-- Problem to solve --
Only the lines from the start of the data through the one containing "def word (a" belong in your answer; return them exactly.

[Data under study Boundary: Start]

-- ==== Sys2Proof/Tests/Slice0.lean ====
section
/-! SUPPORT. Tests: what WellFormed refuses, what single commands do on small states, and states that meet the hypotheses of the statements. -/

namespace Sys2Proof.Tests
open Sys2Proof Sys2Proof.Machine
set_option Elab.async false

/-- The core at (0, 0). -/
def c0 : CoreId := ⟨0, 0⟩

/-- The machine after reset, with its device changed. -/
def dev (f : Dev → Dev) : State := ⟨[], f Dev.reset⟩

/-- The machine after reset with core (0, 0) running and changed. -/
def core (f : Core → Core) : State := dev (fun d => d.upd c0 (fun k => f { k with run := .run }))

/-- The state after a command that goes on. -/
def after (i : Instr) (s : State) : State := match exec i s with | .next t => t | _ => s

/-- What holds after a command that goes on. -/
def holds (i : Instr) (s : State) (p : Dev → Bool) : Bool := match exec i s with | .next t => p t.dev | _ => false

/-- A descriptor register: first byte, format, columns, rows, 64-byte rows from one tensor row to the next (R27). -/
def tile (base fmt cols rows stride : Nat) : BitVec 128 :=
  BitVec.ofNat 128 (base + fmt * 2 ^ 24 + cols * 2 ^ 32 + rows * 2 ^ 48 + stride * 2 ^ 64)

/-- The field part of an instruction with registers at [25:21], [20:16] and the low bits `x`. -/
def word (a b x : Nat) : BitVec 26 := BitVec.ofNat 26 (a * 2 ^ 21 + b * 2 ^ 16 + x)

/-- The field part of a tensor instruction: dD, dA, dB at [25:22], [21:18], [17:14]. -/
def word3 (a b d x : Nat) : BitVec 26 := BitVec.ofNat 26 (a * 2 ^ 22 + b * 2 ^ 18 + d * 2 ^ 14 + x)

/-- The conditions Live and Ready as truth values. -/
def live (s : State) : Bool := !s.dev.dead && s.dev.tasks.isEmpty
def ready (s : State) (c : CoreId) (op : Nat) (f : BitVec 26) : Bool := live s && s.dev.logical c && (s.dev.core c).takes (wordOf op f)

theorem live_of {s : State} (h : live s = true) : Live s := by
  simp only [live, Bool.and_eq_true, Bool.not_eq_true', List.isEmpty_iff] at h
  exact ⟨h.1, h.2⟩

theorem ready_of {s : State} {c : CoreId} {op : Nat} {f : BitVec 26} (h : ready s c op f = true) : Ready s c op f := by
  simp only [ready, Bool.and_eq_true] at h
  exact ⟨live_of h.1.1, h.1.2, h.2⟩

/-! Instructions of a core. -/

/-- A running core with g1 = 5, g2 = -7, g3 = 0x40040, g4 = 0x80000, at index 4,094. -/
def scalar : State := core (fun k => { k with g := [(1, 5), (2, 0xFFFFFFFFFFFFFFF9), (3, 0x40040), (4, 0x80000)], pc := 4094 })

theorem ready_scalar (op : Nat) (f : BitVec 26) : Ready scalar c0 op f := ⟨⟨rfl, rfl⟩, rfl, rfl⟩

theorem test_alu : holds (.alu c0 (word 5 1 (2 * 2 ^ 11 + 0x001)) ) scalar (fun d => (d.core c0).gr 5 == 12) = true ∧
    holds (.alu c0 (word 5 2 (1 * 2 ^ 11 + 0x008))) scalar (fun d => (d.core c0).gr 5 == 1) = true ∧
    holds (.alu c0 (word 5 2 (1 * 2 ^ 11 + 0x011))) scalar (fun d => (d.core c0).gr 5 == 0xFFFFFFFFFFFFFFFF) = true ∧
    holds (.alu c0 (word 5 2 (1 * 2 ^ 11 + 0x012))) scalar (fun d => (d.core c0).gr 5 == 4) = true := by decide

theorem witness_AluResults : (scalar.dev.core c0).pc < 4095 ∧
    ∀ n ∈ [0x000, 0x012], ∃ p ∈ aluTable ((scalar.dev.core c0).gr 1) ((scalar.dev.core c0).gr 2), fld (word 5 1 (2 * 2 ^ 11 + n)) 0 11 = p.1 := by
  decide

theorem witness_ImmediateResults : (scalar.dev.core c0).pc < 4095 ∧
    (immTable c0 (word 5 1 0xFFFF) 5).all (fun p => p.2.2.1 || p.2.1 == 5 || p.2.1 == 6) = true ∧
    [(4, 63), (5, 64 + 63), (6, 128)].all (fun n => ((immTable c0 (word 5 1 n.2) 5).map (fun p => p.2.2.1)).getD n.1 false) = true ∧
    ((immTable c0 (word 5 0 0xFFFF) 5).map (fun p => p.2.2.1)).getD 7 false = true := by decide

/-- For each row of `illegalTable` a field part that is ILLEGAL. -/
def illegal : List Nat :=
  [0x013, 0x0C0, 0x10000, 0x200000, 0x200000, 0x6, 0x1, 0x1, 0x80, 0xFFF, 0x1, 0x1, 0x20000, 0x1, 0x4000, 0x7FFF, 0x10, 0x10000, 0x1, 0x1000,
    0xF000, 0x3FF0000]

theorem witness_IllegalWordsStop : (List.range 22).all (fun i =>
    ((illegalTable c0 (BitVec.ofNat 26 (illegal.getD i 0)) 0).map (fun p => p.2.2)).getD i false) = true := by decide

/-- The running core at index 1, where a branch back can leave the program. -/
def early : State := core (fun k => { k with g := [(1, 5), (2, 4096)], pc := 1 })

theorem ready_early (op : Nat) (f : BitVec 26) : Ready early c0 op f := ⟨⟨rfl, rfl⟩, rfl, rfl⟩

theorem witness_BranchesGo :
    ((branchTable c0 (word 1 2 0xFFFF) 5 4096).map (fun p => p.2.2)) = [false, true, true, false, true, false] ∧
    (1 : Int) + ((word 1 2 0xFFFF).setWidth 16).toInt = (0 : Nat) ∧ (1 : Int) + ((word 1 2 0xFFFE).setWidth 16).toInt < 0 ∧
    (1 : Int) + ((word 1 2 4094).setWidth 16).toInt = (4095 : Nat) ∧ 4096 ≤ (1 : Int) + ((word 1 2 4095).setWidth 16).toInt := by decide

theorem test_branch : holds (.bne c0 (word 1 2 0xFFFF)) early (fun d => (d.core c0).pc == 0) = true ∧
    holds (.bltu c0 (word 2 1 4095)) early (fun d => (d.core c0).pc == 2) = true ∧
    holds (.blt c0 (word 1 2 4095)) early (fun d => (d.core c0).fault == ⟨8, 1, 4096⟩) = true := by decide

theorem witness_JumpsLink : (jumpTable c0 (word 7 2 0xFFFF) (early.dev.core c0)).map (fun p => p.2.2) = [196608, 4095] ∧
    (jumpTable c0 (word 7 2 0) (early.dev.core c0)).map (fun p => p.2.2) = [131073, 4096] ∧
    (jumpTable c0 (word 7 0x1F 0xFFFF) (early.dev.core c0)).map (fun p => p.2.2) = [0, 18446744073709551615] ∧
    (jumpTable c0 (word 7 0x1F 0xFFFE) (early.dev.core c0)).map (fun p => p.2.2) = [-1, 18446744073709551614] := by decide

/-- A running core with bytes at the end of AM and of its last stock tier; its mask lets no stock tier in. -/
def loads : State := core (fun k => { k with
  g := [(1, 0x5FFF8), (2, 0x93FFFF)], mem := [(0x5FFF8, 0x81), (0x5FFF9, 0x92), (0x5FFFF, 0xF0)], pc := 4094 })

theorem ready_loads (op : Nat) (f : BitVec 26) : Ready loads c0 op f := ⟨⟨rfl, rfl⟩, rfl, rfl⟩

/-- The region of an address that has one. -/
theorem region_some {a : Nat} {x : Nat × Nat × Nat} (h : regionOf a = some x) (p : Bool) (q : p = true → x.1 ≠ 3) :
    ∃ r lo size, regionOf a = some (r, lo, size) ∧ (p = true → r ≠ 3) := ⟨x.1, x.2.1, x.2.2, h, q⟩

theorem witness_LoadsRead : accessOk (loads.dev.core c0) 0x5FFF8 8 false ∧ accessOk (loads.dev.core c0) 0x5FFFF 1 false ∧
    accessOk (loads.dev.core c0) 0x93FFFF 1 false ∧ accessOk (loads.dev.core c0) 0x5FFF0 16 false ∧
    (loads.dev.core c0).rowPoisoned 0x5FFF8 = false ∧ (loads.dev.core c0).storePending 0x93FFFF = false ∧ (loads.dev.core c0).addrOff 0x93FFFF = true :=
  ⟨⟨rfl, region_some rfl _ nofun, rfl⟩, ⟨rfl, region_some rfl _ nofun, rfl⟩, ⟨rfl, region_some rfl _ nofun, rfl⟩,
    ⟨rfl, region_some rfl _ nofun, rfl⟩, rfl, rfl, rfl⟩

theorem test_loads : holds (.ld c0 (word 5 1 0) 0) loads (fun d => (d.core c0).gr 5 == 0xF000000000009281) = true ∧
    holds (.lb c0 (word 5 1 7) 0) loads (fun d => (d.core c0).gr 5 == 0xFFFFFFFFFFFFFFF0) = true ∧
    holds (.lhu c0 (word 5 1 0) 0) loads (fun d => (d.core c0).gr 5 == 0x9281) = true ∧
    holds (.lw c0 (word 5 1 2) 0) loads (fun d => (d.core c0).fault.code == 3) = true := by decide

/-- The core after a store of d1's 16 bytes at the start of PM. -/
def stored : State := after (.dst c0 (BitVec.ofNat 26 (1 * 2 ^ 22 + 4 * 2 ^ 16)) 0)
  (core (fun k => { k with g := [(4, 0x80000)], d := [(1, 0x11 * 2 ^ 120 + 0x22)], mem := [(0x7FFFF, 1), (0x80000, 7), (0x80010, 9)] }))

theorem witness_Stores : accessOk (scalar.dev.core c0) 0x80000 16 true ∧ accessOk (scalar.dev.core c0) 0x80007 1 true ∧
    (storeTable c0 (word 2 4 0) 0 (scalar.dev.core c0)).all (fun p => p.2.2.1) = true ∧ (scalar.dev.core c0).pc < 4095 :=
  ⟨⟨rfl, region_some rfl _ nofun, rfl⟩, ⟨rfl, region_some rfl _ nofun, rfl⟩, rfl, by decide⟩

theorem witness_StoreRetires : live stored = true ∧ (stored.dev.core c0).stores = [⟨0x80000, 16, 0x11 * 2 ^ 120 + 0x22⟩] ∧
    (stored.dev.core c0).addrOff 0x80000 = false := by decide +kernel

theorem test_store : holds (.storeRetire c0) stored (fun d => (d.core c0).mem == [(0x7FFFF, 1), (0x80000, 0x22), (0x8000F, 0x11), (0x80010, 9)])
    = true := by decide +kernel

theorem witness_Dset : (scalar.dev.core c0).pc < 4095 ∧ (List.range 6).all (fun n => fld (word 2 1 n) 0 16 == n && fld (word 2 1 n) 21 1 == 0) = true := by
  decide

/-- A core whose counter 63 stands at 2^31 - 1 and counter 1 is poisoned. -/
def counters : State := core (fun k => { k with
  g := [(1, 0xFFFFFFFFF), (2, 0xFFFFFFFF)], c := [(63, 0x7FFFFFFF)], cPoison := [(1, some 1)], pc := 4094 })

theorem ready_counters (op : Nat) (f : BitVec 26) : Ready counters c0 op f := ⟨⟨rfl, rfl⟩, rfl, rfl⟩

theorem witness_Counters : fld (BitVec.ofNat 26 (63 * 2 ^ 20 + 1 * 2 ^ 15)) 0 15 = 0 ∧
    Tab.get (fun _ => (none : CtrPoison)) (counters.dev.core c0).cPoison 63 = none ∧
    (((counters.dev.core c0).cr 63 - 0).toNat < 2 ^ 31) ∧ ¬(((counters.dev.core c0).cr 63 - 0xFFFFFFFF).toNat < 2 ^ 31) := by decide

/-- Counter 63 waited for: at target 0x80000000 by WAITCR, and the counter has reached it. -/
def waiting : State := dev (fun d => d.upd c0 (fun k => { k with
  run := .run, c := [(63, 0xFFFFFFFF)], wait := some ⟨wordOf 0x35 0, .counter 63 0x80000000, 3⟩, pc := 4094 }))

theorem witness_CounterWait : Live waiting ∧ (waiting.dev.core c0).run = .run ∧
    ((waiting.dev.core c0).cr (63 : BitVec 6).toNat - 0x80000000).toNat < 2 ^ 31 := ⟨⟨rfl, rfl⟩, rfl, by decide⟩

theorem witness_Csrs : (csrTable scalar.dev c0 (scalar.dev.core c0)).length = 18 ∧ 0x017 < fld (word 5 0 0x018) 0 12 ∧
    0x00A < fld (word 5 0 0x010) 0 12 ∧ fld (word 0 1 5) 0 12 = 5 ∧ (((scalar.dev.core c0).gr 1).setWidth 3).toNat = 5 ∧
    (((scalar.dev.core c0).gr 2).setWidth 3).toNat = 1 := by decide

theorem witness_Ranks : rankGt 0x3F00 0 = true ∧ rankGt 0x4000 0 = false ∧ rankGt 0x0101 0x0100 = true ∧ rankGt 0 0xFF05 = true ∧
    fld (word 0 0 0x3F00) 16 10 = 0 := by decide

/-! Channels, errands and tensor units of a core. -/

/-- Fields of the core's window, one after the other. -/
def fields (l : List (Fld × Nat)) (k : Core) : Core := l.foldl (fun k p => k.put p.1 p.2) k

[Data under study Boundary: End]

-- Exercise response --
-- ==== Sys2Proof/Tests/Slice0.lean ====
section
/-! SUPPORT. Tests: what WellFormed refuses, what single commands do on small states, and states that meet the hypotheses of the statements. -/

namespace Sys2Proof.Tests
open Sys2Proof Sys2Proof.Machine
set_option Elab.async false

/-- The core at (0, 0). -/
def c0 : CoreId := ⟨0, 0⟩

/-- The machine after reset, with its device changed. -/
def dev (f : Dev → Dev) : State := ⟨[], f Dev.reset⟩

/-- The machine after reset with core (0, 0) running and changed. -/
def core (f : Core → Core) : State := dev (fun d => d.upd c0 (fun k => f { k with run := .run }))

/-- The state after a command that goes on. -/
def after (i : Instr) (s : State) : State := match exec i s with | .next t => t | _ => s

/-- What holds after a command that goes on. -/
def holds (i : Instr) (s : State) (p : Dev → Bool) : Bool := match exec i s with | .next t => p t.dev | _ => false

/-- A descriptor register: first byte, format, columns, rows, 64-byte rows from one tensor row to the next (R27). -/
def tile (base fmt cols rows stride : Nat) : BitVec 128 :=
  BitVec.ofNat 128 (base + fmt * 2 ^ 24 + cols * 2 ^ 32 + rows * 2 ^ 48 + stride * 2 ^ 64)

/-- The field part of an instruction with registers at [25:21], [20:16] and the low bits `x`. -/
def word (a b x : Nat) : BitVec 26 := BitVec.ofNat 26 (a * 2 ^ 21 + b * 2 ^ 16 + x)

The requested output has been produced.